According to AEI's analysis, the 2009 cohort of NYU graduate- and professional-school students had amassed $1.135 billion in student loans. That's right: billion with a B. Five years later, more than a third of those students (34 percent) had not paid down their student loans by one dime.
New York University, you may recall, has been criticized for its lavish compensation packages for senior executives. NYU won't disclose how much it is paying Andrew Hamilton, its current president. But John Sexton, Hamilton's showy predecessor, made $1.5 million in 2012-2013. He retired with $800,000 in annual retirement income and a "length-of-service" bonus of $2.5 million.
Surely Hamilton is making as least as much as Sexton did. And NYU graciously updated Hamilton's penthouse apartment in Greenwich Village. How much did that cost? NYU won't say.
How does NYU manage to pay its executives so much? Does it have a large endowment? Not particularly. NYU's total endowment funds amount to only $4.1 billion, about one ninth the size of Harvard's ($35.6 billion).
NYU gets a lot of its revenue from federal student loans. As just noted, graduate students in the 2009 cohort borrowed over $1 billion. That would be OK with taxpayers if NYU's graduate students paid back what they owe. But a lot of them are not.
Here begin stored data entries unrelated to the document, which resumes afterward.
theorem frame_enableWith {M : Nat} {base : State} {s : State} (q : Nat) (w : List Nat) (cqType : Nat)
    (hc : Within 0x10003c000013 M) (hk : Frame M base s) : Frame M base (State.enableWith s q w cqType) := by
  unfold State.enableWith
  with_reducible repeat' first
      | assumption | apply Frame.refl | intro _
      | (extract_lets +onlyGivenNames x; first
        | (apply Frame.have x; unfold x; clear x; rotate_left; intro hx; clear_value x; rotate_right)
        | (apply Frame.have1 x; unfold x; clear x; rotate_left; intro hx; clear_value x; rotate_right)
        | (apply Frame.have2 x; unfold x; clear x; rotate_left; intro hq; clear_value x; rotate_right)
        | (apply Frame.have3 x; unfold x; clear x; rotate_left; intro hq; clear_value x; rotate_right)
        | (apply Frame.have4 x; unfold x; clear x; rotate_left; intro hq; clear_value x; rotate_right)
        | clear_value x)
      | apply hq | apply Frame.ite | apply Frame.when | apply Frame.each | apply Frame.foldl | apply Frame.foldlFst
      | apply frame_drainAllDue | apply frame_faultQueue | apply frame_park | apply frame_pinLimit
      | apply frame_putQueue | apply frame_qadmEnd | apply frame_setQueueState | exact hc.trans (by decide) | split

theorem frame_enableOp {M : Nat} {base : State} (t : Nat) (l : Nat) (w : Option (List Nat)) (cqType : Nat)
    {s : State} (hc : Within 0x10003c000013 M) (hk : Frame M base s) :
    Frame M base (State.enableOp t l w cqType s) := by
  unfold State.enableOp
  with_reducible repeat' first
      | assumption | apply Frame.refl | intro _
      | (extract_lets +onlyGivenNames x; first
        | (apply Frame.have x; unfold x; clear x; rotate_left; intro hx; clear_value x; rotate_right)
        | (apply Frame.have1 x; unfold x; clear x; rotate_left; intro hx; clear_value x; rotate_right)
        | (apply Frame.have2 x; unfold x; clear x; rotate_left; intro hq; clear_value x; rotate_right)
        | (apply Frame.have3 x; unfold x; clear x; rotate_left; intro hq; clear_value x; rotate_right)
        | (apply Frame.have4 x; unfold x; clear x; rotate_left; intro hq; clear_value x; rotate_right)
        | clear_value x)
      | apply hq | apply Frame.ite | apply Frame.when | apply Frame.each | apply Frame.foldl | apply Frame.foldlFst
      | apply frame_contextHalted | apply frame_emit | apply frame_enableWith | apply frame_inc | apply frame_qadmEnd
      | apply frame_raise | refine frame_freeEntry (hc.trans (by decide)) ?_ (by assumption)
      | exact hc.trans (by decide) | exact hc.bit (by decide) | split | apply Frame.set_fr

theorem frame_queueEnable {M : Nat} {base : State} (t : Nat) (l : Nat) (w : Option (List Nat)) (cqType : Nat)
    {s : State} (hc : Within 0x10003c000013 M) (hk : Frame M base s) : Frame M base (queueEnable t l w cqType s) := by
  unfold queueEnable
  with_reducible repeat' first
      | assumption | apply Frame.refl | intro _
      | (extract_lets +onlyGivenNames x; first
        | (apply Frame.have x; unfold x; clear x; rotate_left; intro hx; clear_value x; rotate_right)
        | (apply Frame.have1 x; unfold x; clear x; rotate_left; intro hx; clear_value x; rotate_right)
        | (apply Frame.have2 x; unfold x; clear x; rotate_left; intro hq; clear_value x; rotate_right)
        | (apply Frame.have3 x; unfold x; clear x; rotate_left; intro hq; clear_value x; rotate_right)
        | (apply Frame.have4 x; unfold x; clear x; rotate_left; intro hq; clear_value x; rotate_right)
        | clear_value x)
      | apply hq | apply Frame.ite | apply Frame.when | apply Frame.each | apply Frame.foldl | apply Frame.foldlFst
      | apply frame_enableOp | apply frame_qadmBegin | exact hc.trans (by decide) | split

theorem frame_contextLoad {M : Nat} {base : State} (q : Nat) (w : Option (List Nat)) (cqType : Nat) {s : State}
    (hc : Within 0x10003c000013 M) (hk : Frame M base s) : Frame M base (contextLoad q w cqType s) := by
  unfold contextLoad
  with_reducible repeat' first
      | assumption | apply Frame.refl | intro _
      | (extract_lets +onlyGivenNames x; first
        | (apply Frame.have x; unfold x; clear x; rotate_left; intro hx; clear_value x; rotate_right)
        | (apply Frame.have1 x; unfold x; clear x; rotate_left; intro hx; clear_value x; rotate_right)
        | (apply Frame.have2 x; unfold x; clear x; rotate_left; intro hq; clear_value x; rotate_right)
        | (apply Frame.have3 x; unfold x; clear x; rotate_left; intro hq; clear_value x; rotate_right)
        | (apply Frame.have4 x; unfold x; clear x; rotate_left; intro hq; clear_value x; rotate_right)
        | clear_value x)
      | apply hq | apply Frame.ite | apply Frame.when | apply Frame.each | apply Frame.foldl | apply Frame.foldlFst
      | apply frame_enableWith | apply frame_loaded | apply frame_qadmEnd | apply frame_tenantFault
      | exact hc.trans (by decide) | exact hc.bit (by decide) | split | apply Frame.set_fr

theorem frame_tenCtxBaseWrite {M : Nat} {base : State} (t : Nat) (high : Bool) (v : Nat) {s : State}
    (hc : Within 0x100000000017 M) (hk : Frame M base s) : Frame M base (tenCtxBaseWrite t high v s) := by
  unfold tenCtxBaseWrite
  with_reducible repeat' first
      | assumption | apply Frame.refl
      | apply Frame.ite | apply frame_hostWord | apply frame_raise | exact hc.trans (by decide) | split

theorem frame_qstat {M : Nat} {base : State} {s : State} (agent : Nat) (t : Nat) (ctx : Option (List Nat))
    (hc : Within 0x10003c00001b M) (hk : Frame M base s) : Frame M base ((State.qstat s agent t ctx).1) := by
  unfold State.qstat
  with_reducible repeat' first
      | assumption | apply Frame.refl | intro _
      | (extract_lets +onlyGivenNames x; first
        | (apply Frame.have x; unfold x; clear x; rotate_left; intro hx; clear_value x; rotate_right)
        | clear_value x)
      | apply Frame.ite | apply frame_capture | apply frame_tenantFault | apply frame_withContext
      | exact hc.trans (by decide) | split

theorem frame_qstatARead {M : Nat} {base : State} (agent : Nat) (t : Nat) (sub : Nat) (width : Nat) (ctx : Option
    (List Nat)) {s : State} (hc : Within 0x10003c00001b M) (hk : Frame M base s) :
    Frame M base (qstatARead agent t sub width ctx s) := by
  unfold qstatARead
  with_reducible repeat' first
      | assumption | apply Frame.refl | intro _
      | (extract_lets +onlyGivenNames x; first
        | (apply Frame.have x; unfold x; clear x; rotate_left; intro hx; clear_value x; rotate_right)
        | (apply Frame.have1 x; unfold x; clear x; rotate_left; intro hx; clear_value x; rotate_right)
        | (apply Frame.have2 x; unfold x; clear x; rotate_left; intro hq; clear_value x; rotate_right)
        | (apply Frame.have3 x; unfold x; clear x; rotate_left; intro hq; clear_value x; rotate_right)
        | (apply Frame.have4 x; unfold x; clear x; rotate_left; intro hq; clear_value x; rotate_right)
        | clear_value x)
      | apply hq | apply Frame.ite | apply Frame.when | apply Frame.each | apply Frame.foldl | apply Frame.foldlFst
      | apply frame_qstat | apply frame_readAccess | exact hc.trans (by decide) | split

theorem frame_skipDescriptor {M : Nat} {base : State} {s : State} (q : Nat) (f : Queue → Queue)
    (hc : Within 0x100010000010 M) (hk : Frame M base s) : Frame M base (State.skipDescriptor s q f) := by
  unfold State.skipDescriptor
  with_reducible repeat' first
      | assumption | intro _
      | apply frame_onQueue | apply frame_unpublished | exact hc.trans (by decide)

theorem frame_takeDescriptor {M : Nat} {base : State} {s : State} (q : Nat) (x : Queue) (w : List Nat)
    (hc : Within 0x10003c000013 M) (hk : Frame M base s) : Frame M base (State.takeDescriptor s q x w) := by
  unfold State.takeDescriptor
  with_reducible repeat' first
      | assumption | apply Frame.refl | intro _
      | apply Frame.ite | apply frame_finishHead | apply frame_onQueue | exact hc.trans (by decide) | split

theorem frame_checkDescriptor {M : Nat} {base : State} {s : State} (q : Nat) (x : Queue) (w : List Nat)
    (hc : Within 0x10003c000013 M) (hk : Frame M base s) : Frame M base (State.checkDescriptor s q x w) := by
  unfold State.checkDescriptor
  with_reducible repeat' first
      | assumption | apply Frame.refl | intro _
      | (extract_lets +onlyGivenNames x; first
        | (apply Frame.have x; unfold x; clear x; rotate_left; intro hx; clear_value x; rotate_right)
        | clear_value x)
      | apply Frame.ite | apply frame_complete | apply frame_faultQueue | apply frame_inc | apply frame_raise
      | apply frame_skipDescriptor | apply frame_takeDescriptor | exact hc.trans (by decide) | split

theorem frame_descriptorFetch {M : Nat} {base : State} (q : Nat) (w : Option (List Nat)) {s : State}
    (hc : Within 0x10003c000013 M) (hk : Frame M base s) : Frame M base (descriptorFetch q w s) := by
  unfold descriptorFetch
  with_reducible repeat' first
      | assumption | apply Frame.refl
      | apply Frame.ite | apply frame_checkDescriptor | apply frame_faultQueue | apply frame_needContext
      | exact hc.trans (by decide) | split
AEI's list of universities with below average repayment rates for graduate students reveals that the top 15 schools with high levels of student-loan debt and below average rates of repayment are all private universities. Here's the list, along with the percentage of graduate students in the 2009 cohort who had not reduced the principal of their loans by even a dollar after 5 years.
New York University (34%)
University of Phoenix (36%)
Nova Southeastern University (33%)
Walden University (33%)
Capella University (34%)
Argosy University (37%)
Rosalind Franklin University of Medicine and Science (51%)
Keller Graduate School of Management (DeVry) (34%)
Midwestern University (22%)
Webster University (34%)
Grand Canyon University (28%)
National University--La Jolla (26%)
Strayer University (49%)
Thomas M. Cooley Law School (29%)
Touro College-Main Campus Midtown (22%)
What is the annual compensation for the senior executives at these institutions? Who knows? As private institutions, these universities are not required to disclose their compensation packages. But you can bet it is in the high six figures at all 15 universities.
So, Mr. and Ms. Taxpayer, I hope you approve of the federal government's student-loan program, which is shoveling money to private universities, because you are paying for a lot of lavish spending. Graduate students in particular are borrowing extraordinary amounts of money, and a high percentage of them have not paid any of it back five years into the repayment phase of their loans.
NYU president Andrew Hamilton: Thanks, America! I love my swell penthouse apartment! |
References
Jason Delisle. Graduate Schools with the Lowest Rates of Student Loan Repayment. American Enterprise Institute, June 2018.
Abby Ohlheiser. John Sexton will officially leave NYU in 2016. Atlantic, August 14, 2013.